Drug – bio-affecting and body treating compositions – Whole live micro-organism – cell – or virus containing – Genetically modified micro-organism – cell – or virus
Reexamination Certificate
2000-09-15
2004-08-24
Crouch, Deborah (Department: 1633)
Drug, bio-affecting and body treating compositions
Whole live micro-organism, cell, or virus containing
Genetically modified micro-organism, cell, or virus
C424S093600, C424S185100, C424S199100, C435S320100
Reexamination Certificate
active
06780407
ABSTRACT:
FIELD OF THE INVENTION
The present invention relates to a modified poxvirus and to methods of making and using the same. More in particular, the invention relates to improved vectors for the insertion and expression of foreign genes for use as safe immunization vehicles to protect against a variety of pathogens, as well as for use in immunotherapy.
Several publications are referenced in this application. Full citation to these references is found at the end of the specification immediately preceding the claims or where the publication is mentioned; and each of these publications is hereby incorporated herein by reference. These publications relate to the art to which this invention pertains.
BACKGROUND OF THE INVENTION
Vaccinia virus and more recently other poxviruses have been used for the insertion and expression of foreign genes. The basic technique of inserting foreign genes into live infectious poxvirus involves recombination between pox DNA sequences flanking a foreign genetic element in a donor plasmid and homologous sequences present in the rescuing poxvirus (Piccini et al., 1987).
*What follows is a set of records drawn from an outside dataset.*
/-! ## The fabric (R456-R502) -/

/-- A live tracker entry (R464-R466): requester and tag, the crucible that tracks it, what it depends on, its kind
(0 read, 1 write, 2 CSR access, 3 walk) and class, whether the answer is poisoned, the answer's data, whether a fence has completed it, whether a reset
of its requester has orphaned it (R558), its deadline word (R514), the requester's identity and the address (R498), and the source whose share it uses
(R464: 0 cores, 1 a port die, 2 collective engine, 3 cullet manager, 4 spill copier, 5 a Lehr die, 6 a port die's CSR path). -/
structure TrackEntry where
  node : Nat
  tag : Nat
  cruc : Nat
  targets : List Target
  kind : Nat
  cls : Nat
  poisoned : Bool
  data : List Byte
  fenced : Bool
  orphan : Bool
  dl : BitVec 32
  ident : Nat
  addr : Nat
  source : Nat
  deriving DecidableEq, Repr

/-- The last response a requester received: its node and tag, whether it was poisoned, its data, and the deadline word of its request
(R515). -/
structure Response where
  node : Nat
  tag : Nat
  poisoned : Bool
  data : List Byte
  dl : BitVec 32
  deriving DecidableEq, Repr

/-- A packet in a retry buffer (R473): its sequence number, its words and virtual channel, its requester's node and tag, and the value that picks its
bucket (R474). -/
structure LinkPkt where
  sq : Nat
  words : Nat
  vc : Nat
  node : Nat
  tag : Nat
  hash : Nat
  deriving DecidableEq, Repr

/-- One direction of a link (R471-R473): the next sequence number to send, the retry buffer, the next number to receive, the words sent per channel and
the receiver's running totals of freed words, the sequence number of the NAK that the receiver has sent, the time since which the sender waits for an
ACK, and whether it has replayed since the last one. -/
structure LinkDir where
  next : Nat
  unacked : List LinkPkt
  expect : Nat
  sent : List (Nat × Nat)
  freed : List (Nat × Nat)
  nak : Option Nat
  wait : Nat
  replayed : Bool
  deriving DecidableEq, Repr

/-- A direction of a link before its first packet. -/
def LinkDir.zero : LinkDir := ⟨0, [], 0, [], [], none, 0, false⟩

/-- A combine target's staged copy (R486-R488): its owner, block address and rows, its tile state as the extension
carries it, the least KSTART, the ranges contributed per record in float-tree mode, and the combined records. -/
structure CombTarget where
  owner : Nat
  base : Nat
  rows : Nat
  tile : List Byte
  kmin : Nat
  ranges : List (Nat × Nat × Nat × Nat)
  recs : List (Nat × BitVec 128)
  deriving DecidableEq, Repr

/-- Fabric state beside the CRUC and PUNTY registers: live tracker entries, fences, links (link n's direction d has the key 2 n + d; links 0-25 are the
lateral modules, link 26 + c the vertical port of core c), the times of each link's CRC failures, its failed replays in a row, the crucibles' event logs,
combine targets, poisoned staged lines (owner, address / 128), since when a link is in RECOVER, the modules that have narrowed since they trained at 64
lanes, the last response a requester received, the attachments lost (by their lower module), and the weights of the layout in use for each group of
modules and direction (R474; key 2 × lowest module + direction). -/
structure FabState where
  track : List TrackEntry
  fences : List Target
  links : List (Nat × LinkDir)
  crcTimes : List (Nat × List Nat)
  replayFails : List (Nat × Nat)
  logs : List (Nat × EvLog)
  comb : List CombTarget
  badStaged : List (Nat × Nat)
  since : List (Nat × Nat)
  narrowed : List Nat
  lastResp : Option Response
  lostAttach : List Nat
  layout : List (Nat × List Nat)
  deriving DecidableEq, Repr

/-! ## Lehr A (R405-R455) -/

/-- A signature message that never counts: its command, program and kind, and why (0x0602 a bad CRC, 0x0603 no room; R417, R420). -/
structure LostSig where
  key : Nat
  prog : Nat
  kind : RunKind
  code : Nat
  deriving DecidableEq, Repr

/-- How a member of a frame set stands. -/
inductive MemberSt where
  | live
  | committed
  | failed
  deriving DecidableEq, Repr

/-- A command of a frame set (R422): its key, its number of programs, how it stands, the programs whose comparisons agreed, and the command
as it last was, from which a tie-break run is made (R429). -/
structure Member where
  key : Nat
  nprog : Nat
  st : MemberSt
  agreed : List Nat
  cmd : Cmd
  deriving DecidableEq, Repr

/-- Lehr B's verdict (R435). -/
inductive Verdict where
  | pass
  | fail
  | unchecked
  deriving DecidableEq, Repr

/-- What Lehr A selects (R424). -/
inductive SelSource where
  | main
  | fallback
  | none
  deriving DecidableEq, Repr

/-- A selection made: its source and detail (R426), the plan's address, and the frame the record names. -/
structure Selection where
  source : SelSource
  detail : Nat
  addr : Nat
  frame : Nat
  deriving DecidableEq, Repr

/-- Lehr A's view of one frame (R422-R424): its frame set, the members the plan command's commit requires with the plan's address, Lehr B's
verdict, what refuses the main output, and the selection. -/
structure FrameSel where
  frame : Nat
  members : List Member
  plan : Option (List Nat × Nat)
  verdict : Option Verdict
  refused : Bool
  wdviol : Bool
  cmdFail : Bool
  debug : Bool
  sel : Option Selection
  deriving DecidableEq, Repr

/-- A disagreement that waits for its tie-break run (R428, R429): the signatures of the two runs in ordinal order. -/
structure TiePending where
  key : Nat
  prog : Nat
  frame : Nat
  main : Nat
  reblow : Nat
  mainSigs : List (Nat × Nat)
  reblowSigs : List (Nat × Nat)
  deriving DecidableEq, Repr

/-- A frame on a vehicle-network port (R440, R452): the sender (0 Lehr A, 1 Lehr B), whether the identifier has 29 bits, not 11, the codes of the
arbitration and data rates, the identifier and the data. -/
structure CanMsg where
  lehr : Nat
  xtd : Bool
  nbr : Bool
  dbr : Nat
  id : Nat
  bytes : List Byte
  deriving DecidableEq, Repr

/-- Lehr A's state beside the LEHRA registers: charged frames by core, the event log, signatures and reports held, messages lost, its view of
the latest 64 frames, disagreements awaiting a tie-break, the stages kicked and violated in the frame, the failures of the comparator test in
a row, the dies declared silent, the last Gaffer heartbeat, the frame whose split coverage was counted, the frames and cores already charged
(R428), and whether device time was lost (R449). -/
structure LehrAState where
  charges : List (Nat × List Nat)
  log : EvLog
  sigs : List SigMsg
  reports : List RunReport
  lost : List LostSig
  frames : List FrameSel
  ties : List TiePending
  kicked : List Nat
  violated : List Nat
  cmpFails : Nat
  silent : List Block
  gafhb : Nat
  splitFrame : Option Nat
  chargedIn : List (Nat × Nat)
  alone : Bool
  deriving DecidableEq, Repr

/-! ## Lehr B (R432-R440) -/

/-- An obstacle of the envelope check (R433, R435): FP32 position, velocity and standard deviation. -/
structure Obstacle where
  x : Nat
  y : Nat
  vx : Nat
  vy : Nat
  sd : Nat
  deriving DecidableEq, Repr

/-- An accepted fallback block (R432): its frame, TVAL, and its records' ages and obstacles. -/
structure FbBlock where
  frame : Nat
  tval : Nat
  recs : List (Nat × Obstacle)
  deriving DecidableEq, Repr

/-- A completed fallback plan (R438): its frame, its record, FBBLOCKED, and whether it could not be written to DRAM. -/
structure FbPlan where
  frame : Nat
  bytes : List Byte
  blocked : Bool
  vnet : Bool
  deriving DecidableEq, Repr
Specifically, the recombinant poxviruses are constructed in two steps known in the art and analogous to the methods for creating synthetic recombinants of poxviruses such as the vaccinia virus and avipox virus described in U.S. Pat. Nos. 4,769,330, 4,772,848, 4,603,112, 5,100,587, and 5,179,993, the disclosures of which are incorporated herein by reference.
First, the DNA gene sequence to be inserted into the virus, particularly an open reading frame from a non-pox source, is placed into an
E. coli
plasmid construct into which DNA homologous to a section of DNA of the poxvirus has been inserted. Separately, the DNA gene sequence to be inserted is ligated to a promoter. The promoter-gene linkage is positioned in the plasmid construct so that the promoter-gene linkage is flanked on both ends by DNA homologous to a DNA sequence flanking a region of pox DNA containing a nonessential locus. The resulting plasmid construct is then amplified by growth within
E. coli
bacteria (Clewell, 1972) and isolated (Clewell et al., 1969; Maniatis et al., 1982).
Second, the isolated plasmid containing the DNA gene sequence to be inserted is transfected into a cell culture, e.g. chick embryo fibroblasts, along with the poxvirus. Recombination between homologous pox DNA in the plasmid and the viral genome respectively gives a poxvirus modified by the presence, in a nonessential region of its genome, of foreign DNA sequences. The term “foreign” DNA designates exogenous DNA, particularly DNA from a non-pox source, that codes for gene products not ordinarily produced by the genome into which the exogenous DNA is placed.
Genetic recombination is in general the exchange of homologous sections of DNA between two strands of DNA. In certain viruses RNA may replace DNA. Homologous sections of nucleic acid are sections of nucleic acid (DNA or RNA) which have the same sequence of nucleotide bases.
Genetic recombination may take place naturally during the replication or manufacture of new viral genomes within the infected host cell. Thus, genetic recombination between viral genes may occur during the viral replication cycle that takes place in a host cell which is co-infected with two or more different viruses or other genetic constructs. A section of DNA from a first genome is used interchangeably in constructing the section of the genome of a second co-infecting virus in which the DNA is homologous with that of the first viral genome.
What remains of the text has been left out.